Woman climbs mountain for closure, to give back

As Lynne Garell sweated through a year of physical therapy, she started thinking about how to give back.

She had shattered her femur -- her thigh bone, the largest bone in the body -- in May 2001. When she had almost recovered, the metal plate doctors had inserted in her leg broke, sending her back to surgery and necessitating additional months of physical therapy.

All the while, she had two goals in the back of her mind: Climb a 14,000-foot mountain peak and give back to her physical therapists at SportsMed at Yampa Valley Medical Center.

"It's definitely the patient's responsibility to do the work, but it helps a lot to have people around to help you go through it and push you when you need to push it and encourage you when you need encouraging," Garell said.

Garell shattered her femur in a chance accident.

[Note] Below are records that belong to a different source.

-- ==== Sys2Proof/Decode.lean ====
section
/-! DEFINITION. The decoder, total on any bytes (R168 to R178, R389 to R395): an instruction and its length in words,
or the run of words that is not an instruction, by the cause it raises. After it the encoder, from the same tables. -/

namespace Sys2Proof

/-- Major 0x00, `lsys`. -/
def decL00 (w : Word) (x : LExt) : Option Instr :=
  match (w.extractLsb' 0 4).toNat with
  | 0 => some (.lsysNop  x)
  | 1 => some (.lsysLane (w.extractLsb' 18 7) x)
  | 2 => some (.lsysTid (w.extractLsb' 18 7) x)
  | 3 => some (.lsysGrp (w.extractLsb' 18 7) (w.extractLsb' 11 7) x)
  | 4 => some (.lsysClk (w.extractLsb' 18 7) x)
  | 5 => some (.lsysBrk  x)
  | _ => none

/-- Major 0x01, `ialu`. -/
def decL01 (w : Word) (x : LExt) : Option Instr :=
  match (w.extractLsb' 0 4).toNat with
  | 0 => some (.ialuAdd (w.extractLsb' 18 7) (w.extractLsb' 11 7) (w.extractLsb' 4 7) x)
  | 1 => some (.ialuSub (w.extractLsb' 18 7) (w.extractLsb' 11 7) (w.extractLsb' 4 7) x)
  | 2 => some (.ialuAnd (w.extractLsb' 18 7) (w.extractLsb' 11 7) (w.extractLsb' 4 7) x)
  | 3 => some (.ialuOr (w.extractLsb' 18 7) (w.extractLsb' 11 7) (w.extractLsb' 4 7) x)
  | 4 => some (.ialuXor (w.extractLsb' 18 7) (w.extractLsb' 11 7) (w.extractLsb' 4 7) x)
  | 5 => some (.ialuAndn (w.extractLsb' 18 7) (w.extractLsb' 11 7) (w.extractLsb' 4 7) x)
  | 6 => some (.ialuShl (w.extractLsb' 18 7) (w.extractLsb' 11 7) (w.extractLsb' 4 7) x)
  | 7 => some (.ialuShr (w.extractLsb' 18 7) (w.extractLsb' 11 7) (w.extractLsb' 4 7) x)
  | 8 => some (.ialuSar (w.extractLsb' 18 7) (w.extractLsb' 11 7) (w.extractLsb' 4 7) x)
  | 9 => some (.ialuMins (w.extractLsb' 18 7) (w.extractLsb' 11 7) (w.extractLsb' 4 7) x)
  | 10 => some (.ialuMaxs (w.extractLsb' 18 7) (w.extractLsb' 11 7) (w.extractLsb' 4 7) x)
  | 11 => some (.ialuMinn (w.extractLsb' 18 7) (w.extractLsb' 11 7) (w.extractLsb' 4 7) x)
  | 12 => some (.ialuMaxn (w.extractLsb' 18 7) (w.extractLsb' 11 7) (w.extractLsb' 4 7) x)
  | 13 => some (.ialuAbs (w.extractLsb' 18 7) (w.extractLsb' 11 7) x)
  | _ => none

/-- Major 0x02, `iaddi`. -/
def decL02 (w : Word) (x : LExt) : Option Instr :=
  some (.iaddi (w.extractLsb' 18 7) (w.extractLsb' 11 7) (w.extractLsb' 0 11) x)

/-- Major 0x03, `andi`. -/
def decL03 (w : Word) (x : LExt) : Option Instr :=
  some (.andi (w.extractLsb' 18 7) (w.extractLsb' 11 7) (w.extractLsb' 0 11) x)

/-- Major 0x04, `ori`. -/
def decL04 (w : Word) (x : LExt) : Option Instr :=
  some (.ori (w.extractLsb' 18 7) (w.extractLsb' 11 7) (w.extractLsb' 0 11) x)

/-- Major 0x05, `xori`. -/
def decL05 (w : Word) (x : LExt) : Option Instr :=
  some (.xori (w.extractLsb' 18 7) (w.extractLsb' 11 7) (w.extractLsb' 0 11) x)

/-- Major 0x06, `ishi`. -/
def decL06 (w : Word) (x : LExt) : Option Instr :=
  match (w.extractLsb' 9 2).toNat with
  | 0 => some (.ishiShl (w.extractLsb' 18 7) (w.extractLsb' 11 7) (w.extractLsb' 0 5) x)
  | 1 => some (.ishiShr (w.extractLsb' 18 7) (w.extractLsb' 11 7) (w.extractLsb' 0 5) x)
  | 2 => some (.ishiSar (w.extractLsb' 18 7) (w.extractLsb' 11 7) (w.extractLsb' 0 5) x)
  | _ => some (.ishiRol (w.extractLsb' 18 7) (w.extractLsb' 11 7) (w.extractLsb' 0 5) x)

/-- Major 0x07, `movi`. -/
def decL07 (w : Word) (x : LExt) : Option Instr :=
  some (.movi (w.extractLsb' 18 7) (w.extractLsb' 0 18) x)

/-- Major 0x08, `movhi`. -/
def decL08 (w : Word) (x : LExt) : Option Instr :=
  some (.movhi (w.extractLsb' 18 7) (w.extractLsb' 0 18) x)

/-- Major 0x09, `imul`. -/
def decL09 (w : Word) (x : LExt) : Option Instr :=
  match (w.extractLsb' 0 4).toNat with
  | 0 => some (.imulLo (w.extractLsb' 18 7) (w.extractLsb' 11 7) (w.extractLsb' 4 7) x)
  | 1 => some (.imulHis (w.extractLsb' 18 7) (w.extractLsb' 11 7) (w.extractLsb' 4 7) x)
  | 2 => some (.imulHin (w.extractLsb' 18 7) (w.extractLsb' 11 7) (w.extractLsb' 4 7) x)
  | 3 => some (.imulWides (w.extractLsb' 18 7) (w.extractLsb' 11 7) (w.extractLsb' 4 7) x)
  | 4 => some (.imulWiden (w.extractLsb' 18 7) (w.extractLsb' 11 7) (w.extractLsb' 4 7) x)
  | 5 => some (.imulMad (w.extractLsb' 18 7) (w.extractLsb' 11 7) (w.extractLsb' 4 7) x)
  | _ => none

/-- Major 0x0A, `ibit`. -/
def decL0A (w : Word) (x : LExt) : Option Instr :=
  match (w.extractLsb' 0 4).toNat with
  | 0 => some (.ibitPopc (w.extractLsb' 18 7) (w.extractLsb' 11 7) x)
  | 1 => some (.ibitClz (w.extractLsb' 18 7) (w.extractLsb' 11 7) x)
  | 2 => some (.ibitCtz (w.extractLsb' 18 7) (w.extractLsb' 11 7) x)
  | 3 => some (.ibitBrev (w.extractLsb' 18 7) (w.extractLsb' 11 7) x)
  | 4 => some (.ibitBfxs (w.extractLsb' 18 7) (w.extractLsb' 11 7) (w.extractLsb' 4 7) x)
  | 5 => some (.ibitBfxn (w.extractLsb' 18 7) (w.extractLsb' 11 7) (w.extractLsb' 4 7) x)
  | 6 => some (.ibitBfi (w.extractLsb' 18 7) (w.extractLsb' 11 7) (w.extractLsb' 4 7) x)
  | _ => none

/-- Major 0x0B, `icmp`. -/
def decL0B (w : Word) (x : LExt) : Option Instr :=
  match (w.extractLsb' 0 4).toNat with
  | 0 => some (.icmpEq (w.extractLsb' 20 5) (w.extractLsb' 18 2) (w.extractLsb' 11 7) (w.extractLsb' 4 7) x)
  | 1 => some (.icmpNe (w.extractLsb' 20 5) (w.extractLsb' 18 2) (w.extractLsb' 11 7) (w.extractLsb' 4 7) x)
  | 2 => some (.icmpLts (w.extractLsb' 20 5) (w.extractLsb' 18 2) (w.extractLsb' 11 7) (w.extractLsb' 4 7) x)
  | 3 => some (.icmpLes (w.extractLsb' 20 5) (w.extractLsb' 18 2) (w.extractLsb' 11 7) (w.extractLsb' 4 7) x)
  | 4 => some (.icmpGts (w.extractLsb' 20 5) (w.extractLsb' 18 2) (w.extractLsb' 11 7) (w.extractLsb' 4 7) x)
  | 5 => some (.icmpGes (w.extractLsb' 20 5) (w.extractLsb' 18 2) (w.extractLsb' 11 7) (w.extractLsb' 4 7) x)
  | 6 => some (.icmpLtn (w.extractLsb' 20 5) (w.extractLsb' 18 2) (w.extractLsb' 11 7) (w.extractLsb' 4 7) x)
  | 7 => some (.icmpLen (w.extractLsb' 20 5) (w.extractLsb' 18 2) (w.extractLsb' 11 7) (w.extractLsb' 4 7) x)
  | 8 => some (.icmpGtn (w.extractLsb' 20 5) (w.extractLsb' 18 2) (w.extractLsb' 11 7) (w.extractLsb' 4 7) x)
  | 9 => some (.icmpGen (w.extractLsb' 20 5) (w.extractLsb' 18 2) (w.extractLsb' 11 7) (w.extractLsb' 4 7) x)
  | _ => none

/-- Major 0x0C, `plog`. -/
def decL0C (w : Word) (x : LExt) : Option Instr :=
  match (w.extractLsb' 0 4).toNat with
  | 0 => some (.plogAnd (w.extractLsb' 20 5) (w.extractLsb' 18 2) (w.extractLsb' 11 5) (w.extractLsb' 4 5) x)
  | 1 => some (.plogOr (w.extractLsb' 20 5) (w.extractLsb' 18 2) (w.extractLsb' 11 5) (w.extractLsb' 4 5) x)
  | 2 => some (.plogXor (w.extractLsb' 20 5) (w.extractLsb' 18 2) (w.extractLsb' 11 5) (w.extractLsb' 4 5) x)
  | 3 => some (.plogAndn (w.extractLsb' 20 5) (w.extractLsb' 18 2) (w.extractLsb' 11 5) (w.extractLsb' 4 5) x)
  | 4 => some (.plogOrn (w.extractLsb' 20 5) (w.extractLsb' 18 2) (w.extractLsb' 11 5) (w.extractLsb' 4 5) x)
  | _ => none

/-- Major 0x0D, `cmov`. -/
def decL0D (w : Word) (x : LExt) : Option Instr :=
  match (w.extractLsb' 0 4).toNat with
  | 0 => some (.cmovNz (w.extractLsb' 18 7) (w.extractLsb' 11 7) (w.extractLsb' 4 7) x)
  | 1 => some (.cmovZ (w.extractLsb' 18 7) (w.extractLsb' 11 7) (w.extractLsb' 4 7) x)
  | 2 => some (.cmovRdp (w.extractLsb' 18 7) x)
  | 3 => some (.cmovWrp (w.extractLsb' 11 7) (w.extractLsb' 4 7) x)
  | _ => none

/-- Major 0x0E, `lanex`. -/
def decL0E (w : Word) (x : LExt) : Option Instr :=
  match (w.extractLsb' 0 4).toNat with
  | 0 => some (.lanexShfl (w.extractLsb' 18 7) (w.extractLsb' 11 7) (w.extractLsb' 4 7) x)
  | 1 => some (.lanexShflx (w.extractLsb' 18 7) (w.extractLsb' 11 7) (w.extractLsb' 4 7) x)
  | 2 => some (.lanexShflup (w.extractLsb' 18 7) (w.extractLsb' 11 7) (w.extractLsb' 4 7) x)
  | 3 => some (.lanexShfldn (w.extractLsb' 18 7) (w.extractLsb' 11 7) (w.extractLsb' 4 7) x)
  | 4 => some (.lanexBallot (w.extractLsb' 18 7) (w.extractLsb' 11 5) x)
  | 5 => some (.lanexAny (w.extractLsb' 18 7) (w.extractLsb' 11 5) x)
  | 6 => some (.lanexAll (w.extractLsb' 18 7) (w.extractLsb' 11 5) x)
  | 7 => some (.lanexMatch (w.extractLsb' 18 7) (w.extractLsb' 11 7) x)
  | 8 => some (.lanexRedadd (w.extractLsb' 18 7) (w.extractLsb' 11 7) x)
  | 9 => some (.lanexRedmins (w.extractLsb' 18 7) (w.extractLsb' 11 7) x)
  | 10 => some (.lanexRedmaxs (w.extractLsb' 18 7) (w.extractLsb' 11 7) x)
  | 11 => some (.lanexRedand (w.extractLsb' 18 7) (w.extractLsb' 11 7) x)
  | 12 => some (.lanexRedor (w.extractLsb' 18 7) (w.extractLsb' 11 7) x)
  | 13 => some (.lanexRedxor (w.extractLsb' 18 7) (w.extractLsb' 11 7) x)
  | 14 => some (.lanexNpath (w.extractLsb' 18 7) x)
  | _ => none

/-- Major 0x0F, `fadd`. -/
def decL0F (w : Word) (x : LExt) : Option Instr :=
  match (w.extractLsb' 0 4).toNat with
  | 0 => some (.faddAdd (w.extractLsb' 18 7) (w.extractLsb' 11 7) (w.extractLsb' 4 7) x)
  | 1 => some (.faddSub (w.extractLsb' 18 7) (w.extractLsb' 11 7) (w.extractLsb' 4 7) x)
  | 2 => some (.faddMin (w.extractLsb' 18 7) (w.extractLsb' 11 7) (w.extractLsb' 4 7) x)
  | 3 => some (.faddMax (w.extractLsb' 18 7) (w.extractLsb' 11 7) (w.extractLsb' 4 7) x)
  | 4 => some (.faddAdd2h (w.extractLsb' 18 7) (w.extractLsb' 11 7) (w.extractLsb' 4 7) x)
  | 5 => some (.faddSub2h (w.extractLsb' 18 7) (w.extractLsb' 11 7) (w.extractLsb' 4 7) x)
  | 6 => some (.faddAdd2b (w.extractLsb' 18 7) (w.extractLsb' 11 7) (w.extractLsb' 4 7) x)
  | 7 => some (.faddSub2b (w.extractLsb' 18 7) (w.extractLsb' 11 7) (w.extractLsb' 4 7) x)
  | 8 => some (.faddAbs (w.extractLsb' 18 7) (w.extractLsb' 11 7) x)
  | 9 => some (.faddNeg (w.extractLsb' 18 7) (w.extractLsb' 11 7) x)
  | 10 => some (.faddCsgn (w.extractLsb' 18 7) (w.extractLsb' 11 7) (w.extractLsb' 4 7) x)
  | _ => none

/-- Major 0x10, `fmul`. -/
def decL10 (w : Word) (x : LExt) : Option Instr :=
  match (w.extractLsb' 0 4).toNat with
  | 0 => some (.fmulMul (w.extractLsb' 18 7) (w.extractLsb' 11 7) (w.extractLsb' 4 7) x)
  | 1 => some (.fmulMul2h (w.extractLsb' 18 7) (w.extractLsb' 11 7) (w.extractLsb' 4 7) x)
  | 2 => some (.fmulMul2b (w.extractLsb' 18 7) (w.extractLsb' 11 7) (w.extractLsb' 4 7) x)
  | _ => none

/-- Major 0x11, `ffma`. -/
def decL11 (w : Word) (x : LExt) : Option Instr :=
  match (w.extractLsb' 0 4).toNat with
  | 0 => some (.ffmaFma (w.extractLsb' 18 7) (w.extractLsb' 11 7) (w.extractLsb' 4 7) x)
  | 1 => some (.ffmaFma2h (w.extractLsb' 18 7) (w.extractLsb' 11 7) (w.extractLsb' 4 7) x)
  | 2 => some (.ffmaFma2b (w.extractLsb' 18 7) (w.extractLsb' 11 7) (w.extractLsb' 4 7) x)
  | 3 => some (.ffmaFms (w.extractLsb' 18 7) (w.extractLsb' 11 7) (w.extractLsb' 4 7) x)
  | 4 => some (.ffmaFnma (w.extractLsb' 18 7) (w.extractLsb' 11 7) (w.extractLsb' 4 7) x)
  | _ => none

/-- Major 0x12, `fcmp`. -/
def decL12 (w : Word) (x : LExt) : Option Instr :=
  match (w.extractLsb' 0 4).toNat with
  | 0 => some (.fcmpEq (w.extractLsb' 20 5) (w.extractLsb' 18 2) (w.extractLsb' 11 7) (w.extractLsb' 4 7) x)
  | 1 => some (.fcmpNe (w.extractLsb' 20 5) (w.extractLsb' 18 2) (w.extractLsb' 11 7) (w.extractLsb' 4 7) x)
  | 2 => some (.fcmpLt (w.extractLsb' 20 5) (w.extractLsb' 18 2) (w.extractLsb' 11 7) (w.extractLsb' 4 7) x)
  | 3 => some (.fcmpLe (w.extractLsb' 20 5) (w.extractLsb' 18 2) (w.extractLsb' 11 7) (w.extractLsb' 4 7) x)
  | 4 => some (.fcmpGt (w.extractLsb' 20 5) (w.extractLsb' 18 2) (w.extractLsb' 11 7) (w.extractLsb' 4 7) x)
  | 5 => some (.fcmpGe (w.extractLsb' 20 5) (w.extractLsb' 18 2) (w.extractLsb' 11 7) (w.extractLsb' 4 7) x)
  | 6 => some (.fcmpUn (w.extractLsb' 20 5) (w.extractLsb' 18 2) (w.extractLsb' 11 7) (w.extractLsb' 4 7) x)
  | 7 => some (.fcmpOrd (w.extractLsb' 20 5) (w.extractLsb' 18 2) (w.extractLsb' 11 7) (w.extractLsb' 4 7) x)
  | _ => none
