/-! ### Ends -/

/-- R89, R378: the view handles of a child are retired when its block ends, and records not placed that name one are discarded: those
too of a family that the child closed at its merge, which is then abandoned, and with it the leaf above. DEDUCED, log 61. -/
def retireViews (s : State) (b : Block) : State :=
  settleFamilies (b.views.foldl (fun s v => retireHandle s b.part b.ctx v.handle) s)

/-- R381: a child that gave no leaf leaves its family without one. -/
def lostChild (s : State) (b : Block) : State :=
  match b.origin with
  | .child fid idx =>
    match familyOf s fid with
    | some f =>
      let given := (cfind f.leaves idx).isSome || s.families.any fun k => k.upInto = some (fid, idx)
      if f.views.isEmpty || given then s else mergeUp (s.families.length + 1) (loseLeaf s fid) fid
    | none => s
  | _ => s

/-- R78, R142: a cluster whose groups have all ended is gone, but for what outstanding commands still reach of its memory. -/
def endCluster (s : State) (id : Nat) : State :=
  match clusterOf s id with
  | some c =>
    if c.total ≤ c.ended then
      { leaveShade s { space := .csh id, mem := c.mem, full := c.full, const := c.const, base := c.base } (fun k => k.cluster = id) with
        clusters := s.clusters.filter fun k => k.id ≠ id }
    else s
  | none => s

/-- R25, R95, R281: a block whose groups have all ended: its accepted matrix instructions are performed, and it leaves its
core, its cluster and its grid. -/
def endBlock (s : State) (blk : Nat) : State :=
  match blockOf s blk with
  | none => s
  | some b =>
    let s := if (coreOf s b.core).holder = some blk then performAll s b.core ((coreOf s b.core).ops.length + 1) else performPending s b
    let s := lostChild s b
    let s := retireViews s b
    let s := leaveCore s b
    let s := match blockOf s blk with
      | some b => leaveShade s { space := .scr blk, mem := b.scratch, full := b.full } fun c => c.blk = blk
      | none => s
    let s := { s with blocks := s.blocks.filter fun k => k.id ≠ blk, feq := s.feq.filter fun w => w.blk ≠ blk }
    let s := endCluster s b.cluster
    { s with grids := s.grids.filter fun g => !(g.id = b.grid && g.total ≤ g.ended) }

/-- R376: the faults of commands that a group's stop has not reported: they go to the lowest live group of its block, or become
notices. -/
def passFaults (s : State) (b : Block) (g : Group) : State :=
  let left := ((g.stop.map fun st => (if st.slot.isSome then [] else st.recs) ++ st.more).getD []).filter fun r => r.cmd.isSome
  let heir := b.liveGroups.head?.bind fun k => (b.group k).map fun x => (k, x)
  if left.isEmpty then s
  else match heir with
    | some (k, x) => stopWith s b.id k (left.map fun r =>
        cmdRec s b k x r.npc r.cmd { cause := r.cause, addr := r.addr, info := r.info })
    | none => modCtx s b.part b.ctx fun x =>
        { x with notices := x.notices ++ left.map fun r => (b.core, commandNotice { cause := r.cause, addr := r.addr, info := r.info } r.npc r.cmd) }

She was riding her bike around town with her husband and as she turned a corner to go into her garage, a dog ran out in front of her and she crashed. She landed on the point of her handlebars.

An ambulance ride and 5 1/2 hours of surgery later, Garell found herself with a thick stainless steel late in her upper leg and months of physical therapy ahead.

With three to four hours of physical therapy three times a week, Garell started from the beginning again, eventually progressing from two crutches to one crutch to a cane.

Then, in March of the following year, the plate broke.

"I burst into tears, which I never do. I looked at the X-ray and it was like, 'Oh man,'" she said. "It was a real heartbreaker."

But Garell returned to physical therapy, pushing through the same exercises again and thinking about climbing her mountain.

Early this spring, she began to plan for the climb. She mailed letters to her friends and family telling them about her plan to raise funds for SportsMed as she climbed.

She collected $1,140 and then, on Aug. 23, after practice hikes and gym workouts, she hiked to the top of Gray's Peak with four other people.

The feeling of accomplishment from reaching the top was immense, but the biggest reward was the sense of closure she felt in the days afterward.

"I didn't expect this at all. I just had a very strong sense that that provided closure," she said. "That climbing a mountain was the end of that big old chapter."

It's helpful to have a goal to achieve when rehabilitation is over, Garell said. It keeps people motivated and once goals are accomplished, helps people put the experience behind them.

When Garell presented the check to SportsMed, the physical therapists she worked with were touched. The clinic doesn't know how it will use the money yet.

"She kind of went above and beyond, and that's just sort of the personality type she is," said Gina Tattershall-Gower, one of Garell's therapists. "She wanted to do something that would say thank you to everyone, and so to organize it and go out and get contributions and present it to us was really neat and meant a lot."